What you need to do>
In the records below, find the line with "if d.op = 4 then" and the line with "let sent : Option". Print both exactly, along with every line between them, and no other line.
[Opening Input data section]
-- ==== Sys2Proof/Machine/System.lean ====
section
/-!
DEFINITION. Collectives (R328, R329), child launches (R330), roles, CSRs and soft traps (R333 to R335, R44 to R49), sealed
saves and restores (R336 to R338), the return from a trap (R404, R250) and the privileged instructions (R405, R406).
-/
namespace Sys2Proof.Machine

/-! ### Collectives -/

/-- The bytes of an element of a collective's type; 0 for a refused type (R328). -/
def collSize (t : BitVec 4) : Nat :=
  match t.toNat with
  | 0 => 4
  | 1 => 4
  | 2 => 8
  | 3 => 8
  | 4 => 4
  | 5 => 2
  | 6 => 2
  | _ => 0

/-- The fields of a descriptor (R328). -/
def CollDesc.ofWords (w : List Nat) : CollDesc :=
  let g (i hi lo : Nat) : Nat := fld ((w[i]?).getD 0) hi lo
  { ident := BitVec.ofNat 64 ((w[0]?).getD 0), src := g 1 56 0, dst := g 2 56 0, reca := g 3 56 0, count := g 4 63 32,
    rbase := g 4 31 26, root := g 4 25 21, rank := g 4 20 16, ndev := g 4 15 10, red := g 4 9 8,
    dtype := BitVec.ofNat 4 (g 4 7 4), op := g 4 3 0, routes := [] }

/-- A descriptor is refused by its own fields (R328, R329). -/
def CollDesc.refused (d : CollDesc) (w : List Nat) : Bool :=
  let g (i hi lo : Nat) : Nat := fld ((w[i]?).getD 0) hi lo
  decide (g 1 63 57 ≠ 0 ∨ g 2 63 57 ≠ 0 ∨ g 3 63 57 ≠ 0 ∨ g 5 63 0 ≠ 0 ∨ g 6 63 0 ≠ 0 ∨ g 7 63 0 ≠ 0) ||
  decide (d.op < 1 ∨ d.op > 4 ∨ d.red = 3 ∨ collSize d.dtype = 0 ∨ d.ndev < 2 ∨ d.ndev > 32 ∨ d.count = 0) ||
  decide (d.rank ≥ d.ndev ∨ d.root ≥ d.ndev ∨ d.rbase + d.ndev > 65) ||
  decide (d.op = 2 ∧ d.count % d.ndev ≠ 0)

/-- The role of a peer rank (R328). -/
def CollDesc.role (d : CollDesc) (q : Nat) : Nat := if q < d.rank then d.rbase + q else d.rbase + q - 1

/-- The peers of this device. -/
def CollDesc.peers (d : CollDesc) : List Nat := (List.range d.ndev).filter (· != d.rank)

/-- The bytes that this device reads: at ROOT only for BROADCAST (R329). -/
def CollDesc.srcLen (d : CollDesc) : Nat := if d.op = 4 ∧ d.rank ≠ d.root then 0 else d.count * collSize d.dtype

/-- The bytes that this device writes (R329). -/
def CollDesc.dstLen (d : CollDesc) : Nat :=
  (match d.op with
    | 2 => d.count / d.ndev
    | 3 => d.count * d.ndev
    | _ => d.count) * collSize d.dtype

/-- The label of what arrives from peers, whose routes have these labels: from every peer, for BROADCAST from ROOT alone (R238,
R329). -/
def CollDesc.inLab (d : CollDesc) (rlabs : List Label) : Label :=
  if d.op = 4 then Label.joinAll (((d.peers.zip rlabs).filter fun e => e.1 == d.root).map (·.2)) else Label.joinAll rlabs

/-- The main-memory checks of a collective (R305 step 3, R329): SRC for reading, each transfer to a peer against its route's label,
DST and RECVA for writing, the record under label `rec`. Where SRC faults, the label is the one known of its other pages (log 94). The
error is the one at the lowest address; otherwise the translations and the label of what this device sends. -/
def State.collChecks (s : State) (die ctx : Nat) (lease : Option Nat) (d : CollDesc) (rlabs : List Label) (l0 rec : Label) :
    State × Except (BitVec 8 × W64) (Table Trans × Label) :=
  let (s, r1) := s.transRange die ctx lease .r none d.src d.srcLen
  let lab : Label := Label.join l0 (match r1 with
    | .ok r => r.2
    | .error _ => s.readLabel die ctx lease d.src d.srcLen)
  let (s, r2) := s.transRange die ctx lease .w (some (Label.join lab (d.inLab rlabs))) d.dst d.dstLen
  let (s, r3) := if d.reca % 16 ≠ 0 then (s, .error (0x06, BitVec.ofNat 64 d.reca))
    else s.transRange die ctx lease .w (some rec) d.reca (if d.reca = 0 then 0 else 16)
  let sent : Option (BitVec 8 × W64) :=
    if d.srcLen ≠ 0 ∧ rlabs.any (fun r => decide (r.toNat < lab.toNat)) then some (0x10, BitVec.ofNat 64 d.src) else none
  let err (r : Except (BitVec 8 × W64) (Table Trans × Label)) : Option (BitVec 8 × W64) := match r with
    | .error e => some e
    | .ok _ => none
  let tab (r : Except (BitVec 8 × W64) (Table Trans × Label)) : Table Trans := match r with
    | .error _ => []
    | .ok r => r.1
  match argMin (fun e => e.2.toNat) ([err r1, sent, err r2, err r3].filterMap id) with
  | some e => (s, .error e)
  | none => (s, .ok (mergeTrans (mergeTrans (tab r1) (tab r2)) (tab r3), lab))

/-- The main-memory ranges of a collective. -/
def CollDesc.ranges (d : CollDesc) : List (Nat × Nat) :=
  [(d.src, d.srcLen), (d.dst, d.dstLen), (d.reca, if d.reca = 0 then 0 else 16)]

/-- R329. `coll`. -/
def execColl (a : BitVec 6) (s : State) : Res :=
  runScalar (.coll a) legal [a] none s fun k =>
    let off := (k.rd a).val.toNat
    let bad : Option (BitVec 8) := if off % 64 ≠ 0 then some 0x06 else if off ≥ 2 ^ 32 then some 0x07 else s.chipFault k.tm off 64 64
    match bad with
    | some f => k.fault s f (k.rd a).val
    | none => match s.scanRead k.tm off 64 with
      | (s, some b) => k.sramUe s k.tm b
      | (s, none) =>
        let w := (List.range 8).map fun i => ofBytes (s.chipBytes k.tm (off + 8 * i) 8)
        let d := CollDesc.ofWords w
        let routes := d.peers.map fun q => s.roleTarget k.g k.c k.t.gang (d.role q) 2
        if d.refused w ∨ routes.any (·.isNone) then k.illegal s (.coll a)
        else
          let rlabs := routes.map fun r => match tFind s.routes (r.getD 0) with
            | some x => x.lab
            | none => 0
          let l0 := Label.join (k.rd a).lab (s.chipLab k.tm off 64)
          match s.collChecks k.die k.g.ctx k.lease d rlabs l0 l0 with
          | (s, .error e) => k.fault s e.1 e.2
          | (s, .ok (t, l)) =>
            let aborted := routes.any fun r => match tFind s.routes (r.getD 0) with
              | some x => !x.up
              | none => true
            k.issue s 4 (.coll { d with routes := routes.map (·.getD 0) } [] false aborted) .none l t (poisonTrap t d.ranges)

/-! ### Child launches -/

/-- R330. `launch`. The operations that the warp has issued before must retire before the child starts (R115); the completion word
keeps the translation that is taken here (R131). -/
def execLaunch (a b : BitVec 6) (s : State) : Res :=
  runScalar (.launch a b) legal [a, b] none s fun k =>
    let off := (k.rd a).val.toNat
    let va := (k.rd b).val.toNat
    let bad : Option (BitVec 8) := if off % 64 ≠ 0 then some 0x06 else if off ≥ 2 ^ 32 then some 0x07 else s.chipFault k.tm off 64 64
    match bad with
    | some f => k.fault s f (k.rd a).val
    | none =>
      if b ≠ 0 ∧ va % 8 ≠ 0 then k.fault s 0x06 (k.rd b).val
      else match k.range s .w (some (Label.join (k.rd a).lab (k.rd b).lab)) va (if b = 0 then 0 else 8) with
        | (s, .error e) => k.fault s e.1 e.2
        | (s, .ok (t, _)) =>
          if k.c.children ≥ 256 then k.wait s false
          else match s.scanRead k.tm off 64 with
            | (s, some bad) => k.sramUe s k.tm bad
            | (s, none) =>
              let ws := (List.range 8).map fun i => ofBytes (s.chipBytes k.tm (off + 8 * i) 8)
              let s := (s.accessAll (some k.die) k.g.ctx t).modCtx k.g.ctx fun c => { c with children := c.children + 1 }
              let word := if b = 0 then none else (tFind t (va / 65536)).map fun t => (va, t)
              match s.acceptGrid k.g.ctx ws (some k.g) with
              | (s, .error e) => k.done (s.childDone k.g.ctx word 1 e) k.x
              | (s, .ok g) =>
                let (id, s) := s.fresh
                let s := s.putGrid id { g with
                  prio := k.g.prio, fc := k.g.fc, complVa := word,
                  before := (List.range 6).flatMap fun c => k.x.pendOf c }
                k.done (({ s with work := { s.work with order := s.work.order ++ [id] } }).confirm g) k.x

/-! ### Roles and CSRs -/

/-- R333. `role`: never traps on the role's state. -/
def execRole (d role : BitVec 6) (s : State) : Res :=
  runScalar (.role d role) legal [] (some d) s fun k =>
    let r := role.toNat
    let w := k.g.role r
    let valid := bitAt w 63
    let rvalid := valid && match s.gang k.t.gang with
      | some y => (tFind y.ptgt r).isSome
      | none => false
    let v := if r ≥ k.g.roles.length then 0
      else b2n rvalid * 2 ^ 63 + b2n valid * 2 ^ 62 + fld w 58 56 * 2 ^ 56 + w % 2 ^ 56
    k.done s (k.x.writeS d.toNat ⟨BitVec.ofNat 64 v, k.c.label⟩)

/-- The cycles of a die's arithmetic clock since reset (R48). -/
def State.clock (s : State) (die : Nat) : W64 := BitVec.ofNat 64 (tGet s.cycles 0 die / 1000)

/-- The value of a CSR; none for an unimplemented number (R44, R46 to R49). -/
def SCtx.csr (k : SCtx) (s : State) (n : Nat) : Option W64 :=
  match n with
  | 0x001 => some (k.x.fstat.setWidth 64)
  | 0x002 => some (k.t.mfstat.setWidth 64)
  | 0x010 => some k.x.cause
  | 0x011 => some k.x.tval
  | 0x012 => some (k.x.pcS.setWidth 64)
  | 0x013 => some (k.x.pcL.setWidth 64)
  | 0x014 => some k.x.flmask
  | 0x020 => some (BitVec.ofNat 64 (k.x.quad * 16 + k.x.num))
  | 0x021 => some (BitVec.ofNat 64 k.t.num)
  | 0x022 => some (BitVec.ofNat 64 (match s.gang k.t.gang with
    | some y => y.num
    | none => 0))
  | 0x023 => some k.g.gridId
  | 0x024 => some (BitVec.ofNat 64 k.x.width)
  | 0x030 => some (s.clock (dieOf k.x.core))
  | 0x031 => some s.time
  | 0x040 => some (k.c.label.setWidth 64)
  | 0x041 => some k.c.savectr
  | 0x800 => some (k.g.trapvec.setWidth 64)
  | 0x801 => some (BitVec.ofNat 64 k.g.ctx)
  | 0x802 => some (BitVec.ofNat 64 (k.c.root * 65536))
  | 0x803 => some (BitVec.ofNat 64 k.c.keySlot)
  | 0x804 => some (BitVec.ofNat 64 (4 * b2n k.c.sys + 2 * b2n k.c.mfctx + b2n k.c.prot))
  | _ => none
[Closing Input data section]
Task answer>
  if d.op = 4 then Label.joinAll (((d.peers.zip rlabs).filter fun e => e.1 == d.root).map (·.2)) else Label.joinAll rlabs

/-- The main-memory checks of a collective (R305 step 3, R329): SRC for reading, each transfer to a peer against its route's label,
DST and RECVA for writing, the record under label `rec`. Where SRC faults, the label is the one known of its other pages (log 94). The
error is the one at the lowest address; otherwise the translations and the label of what this device sends. -/
def State.collChecks (s : State) (die ctx : Nat) (lease : Option Nat) (d : CollDesc) (rlabs : List Label) (l0 rec : Label) :
    State × Except (BitVec 8 × W64) (Table Trans × Label) :=
  let (s, r1) := s.transRange die ctx lease .r none d.src d.srcLen
  let lab : Label := Label.join l0 (match r1 with
    | .ok r => r.2
    | .error _ => s.readLabel die ctx lease d.src d.srcLen)
  let (s, r2) := s.transRange die ctx lease .w (some (Label.join lab (d.inLab rlabs))) d.dst d.dstLen
  let (s, r3) := if d.reca % 16 ≠ 0 then (s, .error (0x06, BitVec.ofNat 64 d.reca))
    else s.transRange die ctx lease .w (some rec) d.reca (if d.reca = 0 then 0 else 16)
  let sent : Option (BitVec 8 × W64) :=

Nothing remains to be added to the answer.